The event will be held in a ballroom at the Philadelphia Airport Hilton. Christine Pontus, a nurse and occupational health and safety director for the Massachusetts Nurses Association, will be the lead speaker at Wednesday's event. District attorneys from Philadelphia and Delaware County are scheduled to attend.

This follows bursts of violence towards nurses in the Philadelphia area. A Temple University Hospital emergency-room nurse, Joan Meissler, 53, was attacked by a patient when she tried to restrain the girl from grabbing needles from an empty examination room this summer. Meissler is now working on light duty until she has recovered from the attack which left her with permanent pain and plummeting finances. Meissler wants a billboard erected with her picture next to an image of her attacker, Amber Knierim, 20, to send a message to those who might undervalue nurses enough to hurt them: " 'Lay a hand on one of our staff members and you'll spend the next five years in jail.' " Without singling Temple out, union president Patricia Eakin noted worriedly, "It's a national problem."

The Emergency Nurses Association has kept an eye on this issue and reported that between 8 and 13 percent of emergency-room nurses suffer physical violence every week. According the 2009 statistics from the U.S. Department of Labor, paramedics and nursing aids are extremely likely to miss work because of injuries, second only to police and correctional officers. Most of these injuries are banal and come from overexertion cause by heavy lifting, but last year there were 38 incidents of violent assaults per 10,000 nurses aides.
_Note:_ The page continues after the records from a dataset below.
/-! ### Scheduling (60_exceptions R147) -/

/-- A step runs the label that is offered: an event or an internal step at once, a command when the port is ready, and
otherwise the block's own next step with the word still offered; a µop word is never a step (30_encoding R65). Of the
words that do not decode, one of CLASS 1 to 15 is no step, and one of CLASS 0 is rejected with reason 1 once the port
is ready (30_encoding R68, 44_host R136). That what happens next stands in `offers` (log 1), that a waiting command lets
the block's own step run (log 10), and the names of the two refusals (log 11) are the model's choice. -/
def Obligations.StepRunsTheOfferedLabel : Prop :=
  ∀ (s : State) (w : Label) (rest : List Offer), s.offers = .label w :: rest →
    (∀ i : Instr, decode w = .ok i →
      (i.labelClass = .event ∨ i.labelClass = .internal → step s = exec i { s with offers := rest })
        ∧ (i.labelClass = .command → s.CommandEnabled → step s = exec i { s with offers := rest })
        ∧ (i.labelClass = .command → ¬s.CommandEnabled → ∃ k, s.ownStep = some k ∧ step s = exec k.toInstr s)
        ∧ (i.labelClass = .uop → step s = .refused .uopIsNoStep))
      ∧ ((¬∃ i, decode w = .ok i) →
        (w.extractLsb' 60 4 ≠ 0 → step s = .refused .reservedLabel)
          ∧ (w.extractLsb' 60 4 = 0 → s.CommandEnabled →
            step s = .next { s with offers := rest, cmdReject := true, rejectReason := 1 })
          ∧ (w.extractLsb' 60 4 = 0 → ¬s.CommandEnabled → ∃ k, s.ownStep = some k ∧ step s = exec k.toInstr s))

/-- A word written to the command port: a command runs, any other word is refused with reason 1 and nothing else
changes, and while HOST_CMD is not enabled the host waits (44_host R136, 30_encoding R68). That the word stands in
`offers` (log 1) and that the block's own step runs while the host waits (log 10) are the model's choice. -/
def Obligations.CommandPortRunsOrRejects : Prop :=
  ∀ (s : State) (w : Label) (rest : List Offer), s.offers = .port w :: rest →
    (s.CommandEnabled → ∀ i, decode w = .ok i → i.labelClass = .command → step s = exec i { s with offers := rest })
      ∧ (s.CommandEnabled → (¬∃ i, decode w = .ok i ∧ i.labelClass = .command) →
          step s = .next { s with offers := rest, cmdReject := true, rejectReason := 1 })
      ∧ (¬s.CommandEnabled → ∃ k, s.ownStep = some k ∧ step s = exec k.toInstr s)

/-- With nothing offered the block takes the first enabled of UOP_STEP, SETTLE_DONE, TICK_DISPATCH and INPUT_ENTRY,
and sleeps when none is (60_exceptions R147, R160; that sleeping is a step that changes nothing is the model's choice,
log 14). -/
def Obligations.OwnStepFollowsThePriority : Prop :=
  ∀ s : State, s.offers = [] →
    (s.uq ≠ [] → step s = exec .uopStep s)
      ∧ (s.SettleEnabled → step s = exec .settleDone s)
      ∧ (s.TickEnabled → step s = exec .tickDispatch s)
      ∧ (s.EntryEnabled → step s = exec .inputEntry s)
      ∧ (s.CommandEnabled → step s = .next s)

/-- No handler starts, and no command runs, while another handler's work is unfinished; and no step runs where it is not
enabled: each internal step and each command stops everywhere else, whatever the reason (43_input R126, R127, 41_engine
R96, 42_durable R120, 44_host R136, 60_exceptions R147, R150). The names of the stops are the model's choice, log 10. -/
def Obligations.HandlersNeverNest : Prop :=
  ∀ s : State,
    (s.uq ≠ [] ∨ s.debActive = true →
      exec .tickDispatch s = .fault .stepNotEnabled ∧ exec .inputEntry s = .fault .stepNotEnabled
        ∧ ∀ i : Instr, i.labelClass = .command → exec i s = .fault .commandPortNotReady)
      ∧ (s.uq = [] → exec .uopStep s = .fault .stepNotEnabled)
      ∧ (¬s.SettleEnabled → exec .settleDone s = .fault .stepNotEnabled)
      ∧ (¬s.TickEnabled → exec .tickDispatch s = .fault .stepNotEnabled)
      ∧ (¬s.EntryEnabled → exec .inputEntry s = .fault .stepNotEnabled)
      ∧ (¬s.CommandEnabled → ∀ i : Instr, i.labelClass = .command → exec i s = .fault .commandPortNotReady)

/-! ### Host commands (44_host) -/

/-- BOOT in IDLE, with a layout that passes the self-check and no launch to restore, enters SETTING: the word cache
built, the pending flags cleared, every enable set, the display cleared and the setting page shown (44_host R137,
40_display R84, R92). -/
def Obligations.BootEntersSetting : Prop :=
  ∀ (p : Stamp) (s : State),
    s.CommandEnabled → s.eng = .idle → layoutOk s.params.segMap = true →
    ¬(s.params.config = .elapsedSinceLaunch ∧ s.dur.flagSet .lflag = true) →
      ∃ t, exec (.boot p) s = .next t
        ∧ t = { s with
            eng := .setting, cacheValid := true, ifg := ⟨false, false, false⟩, tickIfg := false
            ie := ⟨true, true, true⟩, tickIe := true, cache := t.cache, display := t.display }
        ∧ t.cache = cacheWords s.params.segMap
        ∧ t.display.SettingPage s.params.segMap s.setting ∧ t.display.OnlySegments s.params.segMap

/-- BOOT in IDLE with a layout that fails the self-check enters ERROR(1) with no enable set and no cache built,
the display cleared but for segment bits (44_host R137, 40_display R77, R84). For a map with a word number of 3 or more
or a bit number of 16 or more, that the painter's accesses outside the display memory change none of its bits is the
model's choice, log 8. -/
def Obligations.BootOfABadLayoutIsErrorOne : Prop :=
  ∀ (p : Stamp) (s : State), s.CommandEnabled → s.eng = .idle → layoutOk s.params.segMap = false →
    ∃ t, exec (.boot p) s = .next t
      ∧ t = { s with eng := .error, errCode := 1, display := t.display }
      ∧ t.display.Controls .primary .allSegments true ∧ t.display.OnlySegments s.params.segMap

/-- BOOT of a launched device with a payload that is no valid date enters ERROR(2), with the trigger disabled, the
other enables set, the display cleared and the error page shown (44_host R137, 41_engine R110, R111, 40_display R84,
R94). -/
def Obligations.BootOfABadClockIsErrorTwo : Prop :=
  ∀ (p : Stamp) (s : State),
    s.CommandEnabled → s.eng = .idle → layoutOk s.params.segMap = true →
    s.params.config = .elapsedSinceLaunch → s.dur.flagSet .lflag = true → validTs p = false →
      ∃ t, exec (.boot p) s = .next t
        ∧ t = { s with
            eng := .error, errCode := 2, cacheValid := true, ifg := ⟨false, false, false⟩, tickIfg := false
            ie := ⟨true, true, false⟩, armed := ⟨s.armed.adv, s.armed.inc, false⟩, tickIe := true
            cache := t.cache, display := t.display }
        ∧ t.cache = cacheWords s.params.segMap
        ∧ t.display.ErrorPage s.params.segMap 2 ∧ t.display.OnlySegments s.params.segMap

/-- BOOT of a launched device with a valid date restores the count: the century pair read from CREC and corrected by
the RTC year, the days of the date, the time of day; TERMINAL once the days reach LONG_NOW_DAYS (41_engine R111). A
restore that finds an interrupted CREC write queues its repair (44_host R137, 70_reset_and_hazards R164): a correction's
write holds it (42_durable R117), and without a correction it is queued alone; that it then is the repair phase in the
WPU/WPL bracket, and nothing more, is the model's choice, log 21. -/
def Obligations.BootRestoresALaunchedDevice : Prop :=
  ∀ (p : Stamp) (s : State),
    s.CommandEnabled → s.eng = .idle → layoutOk s.params.segMap = true →
    s.params.config = .elapsedSinceLaunch → s.dur.flagSet .lflag = true → validTs p = true →
      let c := s.dur.readCentury.1
      let m := s.dur.readCentury.2
      let f := stampFields p
      ∃ t, exec (.boot p) s = .next t
        ∧ t = { s with
            eng := t.eng, mode := t.mode, sec := t.sec, min := t.min, hr := t.hr, days := t.days, page := .time
            cent := t.cent, midf := t.midf, uq := t.uq
            cacheValid := true, ifg := ⟨false, false, false⟩, tickIfg := false
            ie := ⟨true, true, false⟩, armed := ⟨s.armed.adv, s.armed.inc, false⟩, tickIe := true
            cache := t.cache, display := t.display }
        ∧ (m = true ∧ f.yy < 50 →
            t.cent = c + 1 ∧ t.midf = false ∧ t.uq = s.uq ++ s.dur.recordUops .crec [c + 1, 0])
        ∧ (m = false ∧ 50 ≤ f.yy → t.cent = c ∧ t.midf = true ∧ t.uq = s.uq ++ s.dur.recordUops .crec [c, 1])
        ∧ (¬(m = true ∧ f.yy < 50) → ¬(m = false ∧ 50 ≤ f.yy) →
            t.cent = c ∧ t.midf = m
              ∧ (s.dur.read 0x00 = 0 → t.uq = s.uq)
              ∧ (s.dur.read 0x00 ≠ 0 → t.uq = s.uq ++
                  [.wpu, .dww 0x01 (s.dur.read 0x03), .dww 0x02 (s.dur.read 0x04), .dww 0x00 0, .wpl]))
        ∧ (t.cent.toNat * 36525 + rtcDays f.yy f.mm f.dd < 1000000 →
            t.eng = .counting ∧ t.mode = .up ∧ t.days.toNat = t.cent.toNat * 36525 + rtcDays f.yy f.mm f.dd
              ∧ t.hr.toNat = f.hh ∧ t.min.toNat = f.mi ∧ t.sec.toNat = f.ss
              ∧ t.display.TimePage s.params.segMap f.ss f.mi f.hh
              ∧ t.display.DayPage s.params.segMap t.days.toNat ∧ t.display.Controls .primary .none true)
        ∧ t.display.OnlySegments s.params.segMap
        ∧ (1000000 ≤ t.cent.toNat * 36525 + rtcDays f.yy f.mm f.dd →
            t.eng = .terminal ∧ t.mode = s.mode ∧ t.totalSeconds = 0 ∧ t.display.TerminalPage s.params.segMap)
Nurses are often in such a risky position because they are the primary physical interface that a patient has at the medical facility. The dismal economic climate has not helped either. Hospitals are reducing nursing and security staff to cut costs, and similar budged constraints are limiting options for the treatment and care of mentally ill patients and addicts. The recession also worked against nurse from the outside in. The general public, suffering under the burden of financial loss and rampant unemployment, enter hospitals with more tension and become more quickly frustrated by lengthy waits for treatment, lashing out at their primary source of contact: nurses.

Crozer-Chester Medical Center emergency room nurse Sean Poole, 33, characterized the violence that nurses face in the workplace as less striking in nature than Meissler's case. The bulk of attacks against nurses are not prosecutable. Poole has been punched and bitten, but has never pressed charges. "It's hard to get anything to stick," he said. "If they are intoxicated, it won't hold up because they were intoxicated. If they are mentally ill, it won't hold up because they aren't in their right mind."

There is a sentiment floating around that nurses and others should accept violence as part of the job, according to Pontus. "A lot of times the victims are traumatized and afraid to speak," especially if the organizational culture doesn't support them," she said. "There is a stigma of victimization, embarrassment, fear of being blamed for provoking the assault, fear of job loss. The patients abuse us and we abuse each other. We're all post-traumatic out there."